1) A scale measuring prejudice has been administered to a large sample of respondents. The distribution of scores is approximately normal with a mean of 31 and a standard deviation of 5. What percentage of sample had scores below 20?
normalcdf(-100,20,30,5)
0.0228
Z = (score-mean)/SD
Find table in the back of your statistics text labeled something like "areas under normal distribution" to find the proportion related to that Z score.
To find the percentage of the sample with scores below 20, we need to calculate the z-score for a score of 20, and then use the standardized normal distribution table (also known as the Z-table) to find the corresponding percentage.
First, let's calculate the z-score:
z = (x - mean) / standard deviation
where x is the score we want to find the percentage for, mean is the mean of the distribution, and standard deviation is the standard deviation of the distribution.
In this case:
x = 20
mean = 31
standard deviation = 5
z = (20 - 31) / 5
z = -2.2
Now, we can look up the percentage associated with a z-score of -2.2 in the standardized normal distribution table. The Z-table provides the percentage of values that fall below a given z-score.
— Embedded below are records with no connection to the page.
-- ==== Sys2Proof/Machine/HostAccess.lean ====
section
/-! DEFINITION. Host access and the system commands: RD, WR with its command dispatch, NOP, SRST, and the reserved command
words (45_host_access.md; 30_encoding.md R101). -/

namespace Sys2Proof.Machine

/-- NOP: 45_host_access.md R244. -/
def execNop (s : State) : Host.Outcome State Fault Refusal := .next s

/-- SRST: 45_host_access.md R245. -/
def execSrst (s : State) : Host.Outcome State Fault Refusal := .next s.hardReset

/-- A reserved command word: E_BADCMD, "executes nothing" (30_encoding.md R101; 60_exceptions.md R260, R261). -/
def execReserved (w : Word) (s : State) : Host.Outcome State Fault Refusal :=
  .next (s.raise .badCmd (commandInfo w))

/-- Command dispatch of an accepted write to CMD (45_host_access.md R243). -/
def dispatchCommand (w : Word) (s : State) : Host.Outcome State Fault Refusal :=
  if zeroField w ≠ 0 then execReserved w s
  else
    match (opc w).toNat with
    | 0x00 => execNop s
    | 0x01 => execHash s
    | 0x02 => execDecode s
    | 0x03 => execCompare s
    | 0x04 => execAdvance s
    | 0x05 => execStart s
    | 0x06 => execStop s
    | 0x07 => execAck s
    | 0x08 => execSrst s
    | _ => execReserved w s

/-- An access that is not one aligned 32-bit word (20_memory.md R68; 45_host_access.md R240, R241). -/
def misaligned (offset : Offset) (size : Nat) : Bool := size != 4 || offset.toNat % 4 != 0

/-- Why a bus access is rejected, in the priority of R240, R241 (60_exceptions.md R264): E_ALIGN, E_ADDR, and for a write
E_ROWR, E_BUSYWR. -/
def accessError (s : State) (isWrite : Bool) (offset : Offset) (size : Nat) : Option ErrCode :=
  if misaligned offset size then some .align
  else
    match regAt offset.toNat with
    | none => some .addr
    | some r =>
      if isWrite && r.access == .ro then some .roWr
      else if isWrite && r.access == .rwl && s.phase != .idle then some .busyWr
      else none

/-- The value an accepted or rejected `RD` returns (45_host_access.md R240; 20_memory.md R69: 0 when rejected). -/
def readValue (s : State) (offset : Offset) : Word :=
  match regAt offset.toNat with
  | some r => readReg s r
  | none => 0

/-- RD: 45_host_access.md R240. The returned value is in `rdata` (log 4). -/
def execRd (offset : Offset) (size : Nat) (s : State) : Host.Outcome State Fault Refusal :=
  match accessError s false offset size with
  | some code => .next { s.raise code (offsetInfo offset) with rdata := 0 }
  | none => .next { s with rdata := readValue s offset }

/-- The write effect of an accepted `WR` (45_host_access.md R242): CMD dispatches, every other register stores. -/
def writeEffect (offset : Offset) (v : Word) (s : State) : Host.Outcome State Fault Refusal :=
  match regAt offset.toNat with
  | some .cmd => dispatchCommand v s
  | some r => .next (writeReg s v r)
  | none => .next s

/-- WR: 45_host_access.md R241. -/
def execWr (offset : Offset) (size : Nat) (v : Word) (s : State) : Host.Outcome State Fault Refusal :=
  match accessError s true offset size with
  | some code => .next (s.raise code (offsetInfo offset))
  | none => writeEffect offset v s

end Sys2Proof.Machine
end

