theorem exec_laneAttempt_of_no_win {s : State} {i : Nat} {base : U64} {idx : Nat}
    (hw : s.laneWork i = some (base, idx))
    (hn : s.target < headerDigest (s.laneHeader base idx) ∨ s.winner = true) : exec (.laneAttempt i) s =
      .next (s.laneGoesOn i base idx (headerDigest (s.laneHeader base idx))) := by
  have hno : ¬(headerDigest (s.laneHeader base idx) ≤ s.target ∧ s.winner = false) := by
    rintro ⟨hd, hfirst⟩
    rcases hn with hlt | hwon
    · exact BitVec.not_le.2 hlt hd
    · exact Bool.eq_false_iff.1 hfirst hwon
  simp only [exec, execLaneAttempt, hw, if_neg hno]

theorem State.laneWins_eq (s : State) (i : Nat) (h : Header) (d : U256) : s.laneWins i h d =
    { s with
      hashCnt := s.hashCnt + 1, winner := true, cancel := true, header := h, digest := d
      foundCnt := s.foundCnt + 1, irqStatus := s.irqStatus ||| 0b0001, lanes := s.lanes.set i .off } := rfl

/-- An attempt that does not win takes the snapshot when it is due and moves its lane on (44_multi_worker.md R220). -/
theorem State.laneGoesOn_eq (s : State) (i : Nat) (base : U64) (idx : Nat) (d : U256) : s.laneGoesOn i base idx d =
    { s with
      hashCnt := s.hashCnt + 1
      progCnt := if progressDue s.progInterval (s.hashCnt + 1) then s.hashCnt + 1 else s.progCnt
      progDigest := if progressDue s.progInterval (s.hashCnt + 1) then d else s.progDigest
      irqStatus := if progressDue s.progInterval (s.hashCnt + 1) then s.irqStatus ||| 0b0010 else s.irqStatus
      lanes := s.lanes.set i (if idx + 1 = s.range.toNat then .claim else .work base (idx + 1)) } := by
  rw [State.laneGoesOn, State.noteProgress_eq, State.noteProgress_progCnt, State.noteProgress_progDigest,
    State.noteProgress_irqStatus]
  rfl

/-! ### The engine step FINISH -/

theorem State.finishEnabled_iff (s : State) : s.finishEnabled = true ↔
    s.phase = .searching ∧ s.multi = true ∧ ∀ l, l ∈ s.lanes → l = .off := by
  simp [State.finishEnabled, State.allLanesOff_iff, and_assoc]

theorem exec_finish_of_winner {s : State} (he : s.finishEnabled = true) (hw : s.winner = true) :
    exec .finish s = .next { s with phase := .found, cancel := false } := by
  simp only [exec, execFinish, if_pos he, if_pos hw]

theorem exec_finish_of_no_winner {s : State} (he : s.finishEnabled = true) (hw : s.winner = false) :
    exec .finish s = .next { s with phase := .idle, cancel := false, irqStatus := s.irqStatus ||| 0b1000 } := by
  simp only [exec, execFinish, if_pos he, if_neg (Bool.eq_false_iff.1 hw), evStopped]

end Sys2Proof.Machine

namespace Sys2Proof.Proofs

open Sys2Proof.Machine

/-- Settles O50: the two values as numbers below 2^32, and by induction on `k` each candidate is one Advance further. -/
theorem candidatesFollowAdvance : Obligations.CandidatesFollowAdvance :=
  fun n0 t0 k => ⟨toNat_cand_nonce n0 t0 k, toNat_cand_time n0 t0 k, cand_eq_iterate_advance n0 t0 k⟩

/-- Settles O53: the two branches of LANE_CLAIM by CANCEL. -/
theorem laneClaimTakesARange : Obligations.LaneClaimTakesARange := by
  refine fun s i => ⟨laneClaim_mem_enabledSteps s i, fun hp hm hl => ?_⟩
  have he : s.laneClaimEnabled i = true := (s.laneClaimEnabled_iff i).2 ⟨hp, hm, hl⟩
  exact ⟨exec_laneClaim_of_cancelled he, fun hc => ⟨_, toNat_add_setWidth _ _, exec_laneClaim_of_live he hc⟩⟩

/-- Settles O54: the two branches of LANE_ATTEMPT, the attempted header being the model's laneHeader. -/
theorem laneAttempt : Obligations.LaneAttempt := by
  refine fun s i => ⟨laneAttempt_mem_enabledSteps s i, fun base idx hp hm hl => ?_⟩
  have hw : s.laneWork i = some (base, idx) := State.laneWork_eq_some.2 ⟨hp, hm, hl⟩
  intro c h d cnt due
  refine ⟨fun hd hfirst => ?_, fun hn => ?_⟩
  · have hd : headerDigest (s.laneHeader base idx) ≤ s.target := BitVec.le_def.2 hd
    rw [exec_laneAttempt_of_win hw hd hfirst, State.laneWins_eq]
    rfl
  · rw [exec_laneAttempt_of_no_win hw (hn.imp_left BitVec.lt_def.2), State.laneGoesOn_eq]
    simp only [progressDue_iff, due, cnt, d]
    rfl

/-- Settles O55: every lane Off without CANCEL would break the invariant; the two endings by WINNER. -/
theorem finishEndsTheSearch : Obligations.FinishEndsTheSearch := by
  refine fun s => ⟨finish_mem_enabledSteps s, State.Inv.cancel_of_finish_mem, fun hp hm hoff => ?_⟩
  have he : s.finishEnabled = true := s.finishEnabled_iff.2 ⟨hp, hm, hoff⟩
  exact ⟨exec_finish_of_winner he, exec_finish_of_no_winner he⟩

end Sys2Proof.Proofs
end

section
/-! Proofs about host access (45_host_access.md): the dispatch of a 4-byte write to CMD. -/

namespace Sys2Proof.Proofs

open Sys2Proof.Machine

/-- Settles O5: the write runs what its word decodes to, which for a reserved word is the rejection. -/
theorem writeToCmdRunsTheCommand : Obligations.WriteToCmdRunsTheCommand := by
  intro s
  refine ⟨exec_wr_cmd 0x00 s, exec_wr_cmd 0x01 s, exec_wr_cmd 0x02 s, exec_wr_cmd 0x03 s, exec_wr_cmd 0x04 s,
    exec_wr_cmd 0x05 s, exec_wr_cmd 0x06 s, exec_wr_cmd 0x07 s, exec_wr_cmd 0x08 s, fun w h => ?_⟩
  obtain ⟨hdecode, hrejected⟩ := reservedWordIsRejected w s h
  rw [exec_wr_cmd, hdecode, hrejected]

end Sys2Proof.Proofs
end

section
/-! Proofs about the bus encoding (30_encoding.md): encode and decodeAccess invert each other, on well-formed operations that
the host issues and on accesses in the window. -/

namespace Sys2Proof

/-! ### The command decoder and well-formedness -/

theorem reservedWord_iff (w : Word) : reservedWord w = true ↔ 8 < w.toNat := by
  simp [reservedWord, ← zeroField_ne_zero_or_lt_opc_iff, zeroField, opc]

/-- Every command word decodes to a well-formed operation of the host's. -/
theorem decodeCommand_wf (w : Word) : (decodeCommand w).wf = true ∧ (decodeCommand w).isEngineStep = false := by
  by_cases h : 8 < w.toNat
  · rw [decodeCommand_of_lt h]
    exact ⟨(reservedWord_iff w).2 h, rfl⟩
  · have hcodes : ∀ n < 9, (decodeCommand (BitVec.ofNat 32 n)).wf = true ∧
        (decodeCommand (BitVec.ofNat 32 n)).isEngineStep = false := by decide
    simpa using hcodes w.toNat (by omega)

/-! ### The bus decoder -/

theorem isCommandWrite_iff (offset : Offset) (size : Nat) :
    isCommandWrite offset size = true ↔ offset.toNat = cmdOffset ∧ size = 4 := by
  simp [isCommandWrite, cmdOffset, ← BitVec.toNat_inj]

theorem decodeAccess_commandAccess (w : Word) : decodeAccess (commandAccess w) = .ok (decodeCommand w) := rfl

theorem decodeAccess_read (offset : Offset) (size : Nat) :
    decodeAccess (.read offset.toNat size) = .ok (.rd offset size) := by
  simp [decodeAccess, offset.isLt]

theorem decodeAccess_write {offset : Offset} {size : Nat} (v : Word) (h : isCommandWrite offset size = false) :
    decodeAccess (.write offset.toNat size v) = .ok (.wr offset size v) := by
  have hplain : ¬(offset.toNat = cmdOffset ∧ size = 4) := mt (isCommandWrite_iff offset size).2 (Bool.eq_false_iff.1 h)
  simp [decodeAccess, offset.isLt, hplain]

theorem ofNat_toNat_of_window {offset : Nat} (h : offset < 0x1000) : (BitVec.ofNat 12 offset).toNat = offset :=
  Nat.mod_eq_of_lt h

/-- What an access in the window decodes to: a read, a command, or a plain write (30_encoding.md R98). -/
theorem decodeAccess_eq_ok {a : Access} {i : Instr} (h : decodeAccess a = .ok i) :
    (∃ (offset : Offset) (size : Nat), a = .read offset.toNat size ∧ i = .rd offset size) ∨
    (∃ w, a = commandAccess w ∧ i = decodeCommand w) ∨
    (∃ (offset : Offset) (size : Nat) (v : Word), isCommandWrite offset size = false ∧
      a = .write offset.toNat size v ∧ i = .wr offset size v) := by
  cases a with
  | read offset size =>
    simp only [decodeAccess] at h
    split at h
    next hin =>
      cases h
      exact .inl ⟨BitVec.ofNat 12 offset, size, by rw [ofNat_toNat_of_window hin], rfl⟩
    next => cases h
  | write offset size v =>
    simp only [decodeAccess] at h
    split at h
    next hin =>
      split at h
      next hcmd =>
        obtain ⟨rfl, rfl⟩ := hcmd
        cases h
        exact .inr (.inl ⟨v, rfl, rfl⟩)
      next hplain =>
        cases h
        refine .inr (.inr ⟨BitVec.ofNat 12 offset, size, v, ?_, by rw [ofNat_toNat_of_window hin], rfl⟩)
        rw [Bool.eq_false_iff, ne_eq, isCommandWrite_iff, ofNat_toNat_of_window hin]
        exact hplain
    next => cases h

/-- What an access decodes to is a well-formed operation of the host's that encodes to that access. -/
theorem encode_of_decodeAccess_eq_ok {a : Access} {i : Instr} (h : decodeAccess a = .ok i) :
    i.wf = true ∧ i.isEngineStep = false ∧ encode i = some a := by
  rcases decodeAccess_eq_ok h with ⟨offset, size, rfl, rfl⟩ | ⟨w, rfl, rfl⟩ | ⟨offset, size, v, hplain, rfl, rfl⟩
  · exact ⟨rfl, rfl, rfl⟩
  · exact ⟨(decodeCommand_wf w).1, (decodeCommand_wf w).2, encode_decodeCommand w⟩
  · exact ⟨by simp [Instr.wf, hplain], rfl, rfl⟩

end Sys2Proof

namespace Sys2Proof.Proofs

/-- Settles O3: a command by its word, a reserved word as the word above 8 that it is, a read or plain write by its offset. -/
theorem decodeInvertsEncode : Obligations.DecodeInvertsEncode := by
  intro i hwf hhost
  cases i with
  | nop | hash | decode | compare | advance | start | stop | ack | srst => exact ⟨_, rfl, rfl⟩
  | rd offset size => exact ⟨_, rfl, decodeAccess_read offset size⟩
  | wr offset size v => exact ⟨_, rfl, decodeAccess_write v (by simpa [Instr.wf] using hwf)⟩
  | reserved w =>
    refine ⟨commandAccess w, rfl, ?_⟩
    rw [decodeAccess_commandAccess, decodeCommand_of_lt ((reservedWord_iff w).1 hwf)]
  | attempt | seqCancel | laneClaim | laneAttempt | finish => cases hhost

/-- Settles O4: by the three forms of an access in the window. -/
theorem encodeInvertsDecode : Obligations.EncodeInvertsDecode :=
  fun _ _ => encode_of_decodeAccess_eq_ok

/-- Settles O2: each access evaluated. -/
theorem writtenOutAccessesDecode : Obligations.WrittenOutAccessesDecode :=
  ⟨rfl, rfl, rfl, rfl, rfl, rfl, rfl, rfl⟩

end Sys2Proof.Proofs
end

section
/-! Proofs about the step (00_scope.md R11): what each kind of input makes it do, that every operation of the host's has a next
state, and that an engine step has one exactly where it is enabled. -/

namespace Sys2Proof.Machine

/-! ### One step, by what the outside world does next -/

/-- An engine turn: the chosen step where one is enabled, and nothing elsewhere (log 17). -/
def engineTurn (choice : Nat) (s : State) : Host.Outcome State Fault Refusal :=
  match chosenStep s choice with
  | some i => exec i s
  | none => .next s

theorem step_of_fetch_run {s t : State} {i : Instr} (h : fetch s = .run i t) : step s = exec i t := by
  rw [step, h]

theorem step_of_bus {s : State} {a : Access} {rest : List Input} {i : Instr} (h : s.agenda = .bus a :: rest)
    (hd : decodeAccess a = .ok i) : step s = exec i { s with agenda := rest } := by
  simp only [step, fetch, h, fetchBus, hd]

theorem step_of_outside {s : State} {a : Access} {rest : List Input} {e : DecodeError} (h : s.agenda = .bus a :: rest)
    (hd : decodeAccess a = .error e) : step s = .next { s with agenda := rest } := by
  simp only [step, fetch, h, fetchBus, hd]

theorem step_of_reset {s : State} {rest : List Input} (h : s.agenda = .reset :: rest) :
    step s = .next ({ s with agenda := rest } : State).hardReset := by
  simp only [step, fetch, h]

theorem step_of_fetchEngine {s t : State} {choice : Nat} (h : fetch s = fetchEngine choice t) :
    step s = engineTurn choice t := by
  rw [step, h, fetchEngine, engineTurn]
  cases chosenStep t choice <;> rfl
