-- ==== Sys2Proof/Machine/Transpose.lean ====
section
/-! DEFINITION. The transpose engine, `42_transpose.md`. -/

namespace Sys2Proof.Machine

/-- The n column bytes: bit r of column c is bit `7 - c mod 8` of element `r*n + c/8` (R109). -/
def transposeColumns (pattern : List Int) (n : Nat) : List Byte :=
  (List.range n).map fun c =>
    byteOfRows fun r => (low8 (pattern.getD (r * n + c / 8) 0)).getLsbD (7 - c % 8)

/-- TRANSPOSE: a pure function of its operands; no event, the buffer is not written (R109). -/
def execTranspose (pattern : List Int) (totalColumns : Int) (s : State) : Out :=
  admission ⟨0x30, [.ints pattern, .int totalColumns], rfl⟩ s <|
    finishWith (checkTranspose pattern totalColumns) (transposeColumns pattern totalColumns.toNat) id

/-- `untranspose(out, n)`: the row-major pattern of 8n bytes that TRANSPOSE takes to `out`, every unused bit 0. It is no
request (R112). -/
def untranspose (out : List Byte) (n : Nat) : List Byte :=
  (List.range (8 * n)).map fun i =>
    byteOfRows fun b =>
      let column := 8 * (i % n) + (7 - b)
      decide (column < n) && (out.getD column 0).getLsbD (i / n)

/-- The row-major pattern of an 8 × 16 grid with a row stride of 16 bytes, 128 bytes (R114). -/
def rowMajorOf (grid : List (List Bool)) : List Byte :=
  (List.range 128).map fun i =>
    byteOfRows fun b => decide (i % 16 < 2) && gridAt grid (i / 16) (8 * (i % 16) + (7 - b))

end Sys2Proof.Machine
end

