-- ==== Sys2Proof/Machine/WireRequests.lean ====
section
/-! DEFINITION. The host requests of `40_wire_protocol.md` section 2. -/

namespace Sys2Proof.Machine

/-- WRITE_FRAME: 16 elements, each by its low 8 bits, in three frames; the pixel register is neither read nor written
(R90). -/
def execWriteFrame (data : List Int) (s : State) : Out :=
  admission ⟨0x10, [.ints data], rfl⟩ s <|
    finish (checkWriteFrame data) fun s => s.emit (writeFrameEvents Config.timing (data.map low8))

/-- TURN_ON: the command frame `0xA0` (R91). -/
def execTurnOn (s : State) : Out :=
  admission ⟨0x11, [], rfl⟩ s <| finish .ok fun s => s.emit (commandFrame Config.timing byteTurnOn)

/-- TURN_OFF: the command frame `0x80`; the block keeps no "off" state (R92). -/
def execTurnOff (s : State) : Out :=
  admission ⟨0x12, [], rfl⟩ s <| finish .ok fun s => s.emit (commandFrame Config.timing byteDisplayOff)

/-- BRIGHTNESS: the command frame `0x88 | level`; the level is not stored (R93). -/
def execBrightness (level : Int) (s : State) : Out :=
  admission ⟨0x13, [.int level], rfl⟩ s <|
    finish (checkBrightness level) fun s =>
      s.emit (commandFrame Config.timing (byteDisplayOnDefault ||| low8 level))

end Sys2Proof.Machine
end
The Z-table typically shows decimal values between 0 and 1, so we need to convert our z-score to a positive value to find the corresponding percentage.
Looking up a z-score of 2.2 gives a percentage of 0.0139.
However, since we are interested in the percentage of scores below 20, which is to the left of the mean, we need to subtract this percentage from 1 to get the percentage below 20.
Percentage below 20 = 1 - 0.0139 = 0.9861
So, approximately 98.61% of the sample had scores below 20.